Look through the data below for the line with "(R438, R439) -/" and the line with "valid entry that names a module. -/", then output those two and all lines in between, exactly as written.

■ ENTRIES PROVIDED
● ● ● ● ● ● ●

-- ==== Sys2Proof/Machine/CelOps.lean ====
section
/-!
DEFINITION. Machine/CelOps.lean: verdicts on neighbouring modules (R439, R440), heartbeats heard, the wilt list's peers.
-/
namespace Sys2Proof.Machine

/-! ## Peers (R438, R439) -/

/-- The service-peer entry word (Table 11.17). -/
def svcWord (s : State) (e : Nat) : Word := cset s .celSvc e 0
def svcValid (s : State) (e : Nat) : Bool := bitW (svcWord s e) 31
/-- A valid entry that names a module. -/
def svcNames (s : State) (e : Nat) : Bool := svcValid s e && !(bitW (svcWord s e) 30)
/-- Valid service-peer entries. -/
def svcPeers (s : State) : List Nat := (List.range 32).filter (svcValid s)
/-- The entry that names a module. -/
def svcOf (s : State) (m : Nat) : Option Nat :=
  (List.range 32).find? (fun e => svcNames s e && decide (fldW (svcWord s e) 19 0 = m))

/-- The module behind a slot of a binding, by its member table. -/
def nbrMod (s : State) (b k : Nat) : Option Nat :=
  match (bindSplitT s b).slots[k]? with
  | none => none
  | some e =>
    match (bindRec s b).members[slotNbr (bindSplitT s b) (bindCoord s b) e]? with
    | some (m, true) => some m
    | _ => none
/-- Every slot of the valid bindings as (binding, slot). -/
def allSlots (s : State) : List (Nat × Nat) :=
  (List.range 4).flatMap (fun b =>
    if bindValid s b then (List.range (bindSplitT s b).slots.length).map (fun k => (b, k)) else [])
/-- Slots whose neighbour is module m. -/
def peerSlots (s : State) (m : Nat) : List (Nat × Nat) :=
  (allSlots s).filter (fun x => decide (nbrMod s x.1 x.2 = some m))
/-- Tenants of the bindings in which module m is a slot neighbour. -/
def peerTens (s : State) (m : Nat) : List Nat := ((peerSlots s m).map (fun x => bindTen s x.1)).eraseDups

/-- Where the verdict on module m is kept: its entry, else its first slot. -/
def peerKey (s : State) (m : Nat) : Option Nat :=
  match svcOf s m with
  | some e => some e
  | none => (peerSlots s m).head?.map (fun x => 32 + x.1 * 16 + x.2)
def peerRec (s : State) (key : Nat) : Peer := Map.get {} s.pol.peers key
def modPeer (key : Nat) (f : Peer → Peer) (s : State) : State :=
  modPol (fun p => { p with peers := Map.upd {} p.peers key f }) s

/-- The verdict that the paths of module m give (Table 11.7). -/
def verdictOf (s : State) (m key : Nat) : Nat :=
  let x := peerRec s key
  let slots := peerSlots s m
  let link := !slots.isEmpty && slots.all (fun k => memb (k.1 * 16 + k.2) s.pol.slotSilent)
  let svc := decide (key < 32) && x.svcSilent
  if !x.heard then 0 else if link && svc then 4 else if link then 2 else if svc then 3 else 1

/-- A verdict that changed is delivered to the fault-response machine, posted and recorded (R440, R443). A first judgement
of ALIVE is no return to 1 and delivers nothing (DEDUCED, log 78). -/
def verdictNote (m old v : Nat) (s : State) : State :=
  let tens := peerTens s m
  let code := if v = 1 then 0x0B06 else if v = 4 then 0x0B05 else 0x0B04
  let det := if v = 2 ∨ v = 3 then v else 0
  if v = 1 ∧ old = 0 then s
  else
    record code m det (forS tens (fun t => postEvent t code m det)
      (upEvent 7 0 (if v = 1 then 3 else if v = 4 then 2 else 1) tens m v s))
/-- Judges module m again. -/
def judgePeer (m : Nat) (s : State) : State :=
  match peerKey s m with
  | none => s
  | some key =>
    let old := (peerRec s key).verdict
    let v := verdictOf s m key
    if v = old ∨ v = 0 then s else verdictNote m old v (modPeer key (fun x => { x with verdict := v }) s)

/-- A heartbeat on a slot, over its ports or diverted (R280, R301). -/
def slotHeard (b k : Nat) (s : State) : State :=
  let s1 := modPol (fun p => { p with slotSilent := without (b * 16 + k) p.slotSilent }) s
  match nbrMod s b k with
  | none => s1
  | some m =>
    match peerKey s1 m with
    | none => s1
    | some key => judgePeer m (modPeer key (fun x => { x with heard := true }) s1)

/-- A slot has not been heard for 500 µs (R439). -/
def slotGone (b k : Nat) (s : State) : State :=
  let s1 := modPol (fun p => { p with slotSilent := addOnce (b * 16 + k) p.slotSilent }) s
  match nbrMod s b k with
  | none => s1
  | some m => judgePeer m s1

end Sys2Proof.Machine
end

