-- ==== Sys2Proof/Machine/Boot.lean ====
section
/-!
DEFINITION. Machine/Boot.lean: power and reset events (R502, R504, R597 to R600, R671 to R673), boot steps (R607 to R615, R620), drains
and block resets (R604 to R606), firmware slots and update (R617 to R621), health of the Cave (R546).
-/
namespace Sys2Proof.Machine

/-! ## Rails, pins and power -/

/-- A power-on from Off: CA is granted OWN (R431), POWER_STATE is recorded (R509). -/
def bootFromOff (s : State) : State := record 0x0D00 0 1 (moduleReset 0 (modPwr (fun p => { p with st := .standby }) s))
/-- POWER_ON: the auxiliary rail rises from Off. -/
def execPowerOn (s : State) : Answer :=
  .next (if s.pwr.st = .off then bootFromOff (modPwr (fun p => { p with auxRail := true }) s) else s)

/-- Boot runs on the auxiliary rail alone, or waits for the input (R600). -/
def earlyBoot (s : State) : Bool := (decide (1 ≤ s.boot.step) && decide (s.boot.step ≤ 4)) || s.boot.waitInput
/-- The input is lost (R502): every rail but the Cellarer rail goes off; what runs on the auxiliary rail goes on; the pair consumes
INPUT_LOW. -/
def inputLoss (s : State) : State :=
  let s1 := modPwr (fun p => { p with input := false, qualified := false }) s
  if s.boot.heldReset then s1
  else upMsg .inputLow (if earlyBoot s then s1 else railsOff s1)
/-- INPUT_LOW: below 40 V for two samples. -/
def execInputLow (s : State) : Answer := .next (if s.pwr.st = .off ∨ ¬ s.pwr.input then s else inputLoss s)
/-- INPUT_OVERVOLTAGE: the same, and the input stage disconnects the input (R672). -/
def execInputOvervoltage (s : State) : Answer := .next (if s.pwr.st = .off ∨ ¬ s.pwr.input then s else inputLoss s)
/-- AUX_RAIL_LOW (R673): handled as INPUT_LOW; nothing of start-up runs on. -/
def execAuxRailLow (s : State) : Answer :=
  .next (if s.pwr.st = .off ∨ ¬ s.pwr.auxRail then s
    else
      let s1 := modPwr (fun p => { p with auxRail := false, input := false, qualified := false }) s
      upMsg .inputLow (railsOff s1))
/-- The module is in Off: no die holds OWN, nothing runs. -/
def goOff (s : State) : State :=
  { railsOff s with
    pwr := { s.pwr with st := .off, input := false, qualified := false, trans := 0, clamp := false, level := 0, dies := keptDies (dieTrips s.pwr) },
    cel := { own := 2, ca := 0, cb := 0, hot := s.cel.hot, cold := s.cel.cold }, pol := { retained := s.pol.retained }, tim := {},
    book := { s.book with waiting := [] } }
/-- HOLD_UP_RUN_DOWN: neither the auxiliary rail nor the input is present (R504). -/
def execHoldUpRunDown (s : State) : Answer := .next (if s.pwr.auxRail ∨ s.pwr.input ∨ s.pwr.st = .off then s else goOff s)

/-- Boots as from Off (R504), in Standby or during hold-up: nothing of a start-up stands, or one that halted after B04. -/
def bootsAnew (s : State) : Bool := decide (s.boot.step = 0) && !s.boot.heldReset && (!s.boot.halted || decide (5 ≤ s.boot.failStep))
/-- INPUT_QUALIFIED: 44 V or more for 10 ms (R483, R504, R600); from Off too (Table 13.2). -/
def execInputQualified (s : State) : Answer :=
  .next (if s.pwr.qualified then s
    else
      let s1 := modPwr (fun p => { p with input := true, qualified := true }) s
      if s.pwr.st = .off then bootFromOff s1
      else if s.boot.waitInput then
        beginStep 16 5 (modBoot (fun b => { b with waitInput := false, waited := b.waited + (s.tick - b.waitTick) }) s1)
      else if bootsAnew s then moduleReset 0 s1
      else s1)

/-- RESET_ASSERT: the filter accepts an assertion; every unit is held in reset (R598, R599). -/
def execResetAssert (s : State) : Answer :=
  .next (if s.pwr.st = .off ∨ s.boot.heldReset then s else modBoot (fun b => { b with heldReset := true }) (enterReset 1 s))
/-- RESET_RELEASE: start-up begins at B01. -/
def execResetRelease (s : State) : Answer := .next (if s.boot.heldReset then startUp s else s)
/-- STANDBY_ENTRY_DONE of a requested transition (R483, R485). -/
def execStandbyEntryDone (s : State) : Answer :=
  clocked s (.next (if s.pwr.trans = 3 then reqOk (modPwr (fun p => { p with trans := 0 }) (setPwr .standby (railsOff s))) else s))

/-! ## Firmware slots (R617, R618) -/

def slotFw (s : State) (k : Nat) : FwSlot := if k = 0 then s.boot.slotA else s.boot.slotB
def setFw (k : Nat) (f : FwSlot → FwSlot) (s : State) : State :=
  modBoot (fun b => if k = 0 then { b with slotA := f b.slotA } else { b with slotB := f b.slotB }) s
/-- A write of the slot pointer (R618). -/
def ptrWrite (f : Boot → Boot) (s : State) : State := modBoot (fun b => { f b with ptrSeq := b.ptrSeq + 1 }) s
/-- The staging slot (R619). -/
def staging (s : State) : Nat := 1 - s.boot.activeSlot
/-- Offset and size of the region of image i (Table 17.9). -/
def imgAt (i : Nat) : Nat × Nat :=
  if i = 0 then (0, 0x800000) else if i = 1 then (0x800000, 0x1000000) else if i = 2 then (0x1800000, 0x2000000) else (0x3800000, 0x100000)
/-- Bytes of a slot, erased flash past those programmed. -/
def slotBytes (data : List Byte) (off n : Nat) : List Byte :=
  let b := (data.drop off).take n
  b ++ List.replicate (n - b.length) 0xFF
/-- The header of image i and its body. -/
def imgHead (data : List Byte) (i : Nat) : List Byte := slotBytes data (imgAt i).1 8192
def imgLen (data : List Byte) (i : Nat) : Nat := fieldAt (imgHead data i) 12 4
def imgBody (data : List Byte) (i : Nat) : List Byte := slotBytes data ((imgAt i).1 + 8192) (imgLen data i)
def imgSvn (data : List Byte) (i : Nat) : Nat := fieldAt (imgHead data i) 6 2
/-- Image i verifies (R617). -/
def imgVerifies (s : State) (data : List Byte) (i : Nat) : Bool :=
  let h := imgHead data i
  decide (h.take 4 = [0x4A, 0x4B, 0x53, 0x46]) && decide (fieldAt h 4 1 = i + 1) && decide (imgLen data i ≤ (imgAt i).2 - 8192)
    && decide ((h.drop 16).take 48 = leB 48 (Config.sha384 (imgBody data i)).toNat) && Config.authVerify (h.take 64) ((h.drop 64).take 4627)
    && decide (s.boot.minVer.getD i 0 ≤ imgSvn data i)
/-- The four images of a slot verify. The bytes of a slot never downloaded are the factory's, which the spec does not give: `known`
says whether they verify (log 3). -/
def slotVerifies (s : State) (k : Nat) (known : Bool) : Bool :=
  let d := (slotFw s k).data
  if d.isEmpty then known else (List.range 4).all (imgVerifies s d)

● ● ● ● ● ● ●

■ EXPECTED ANSWER
/-! ## Peers (R438, R439) -/

/-- The service-peer entry word (Table 11.17). -/
def svcWord (s : State) (e : Nat) : Word := cset s .celSvc e 0
def svcValid (s : State) (e : Nat) : Bool := bitW (svcWord s e) 31
/-- A valid entry that names a module. -/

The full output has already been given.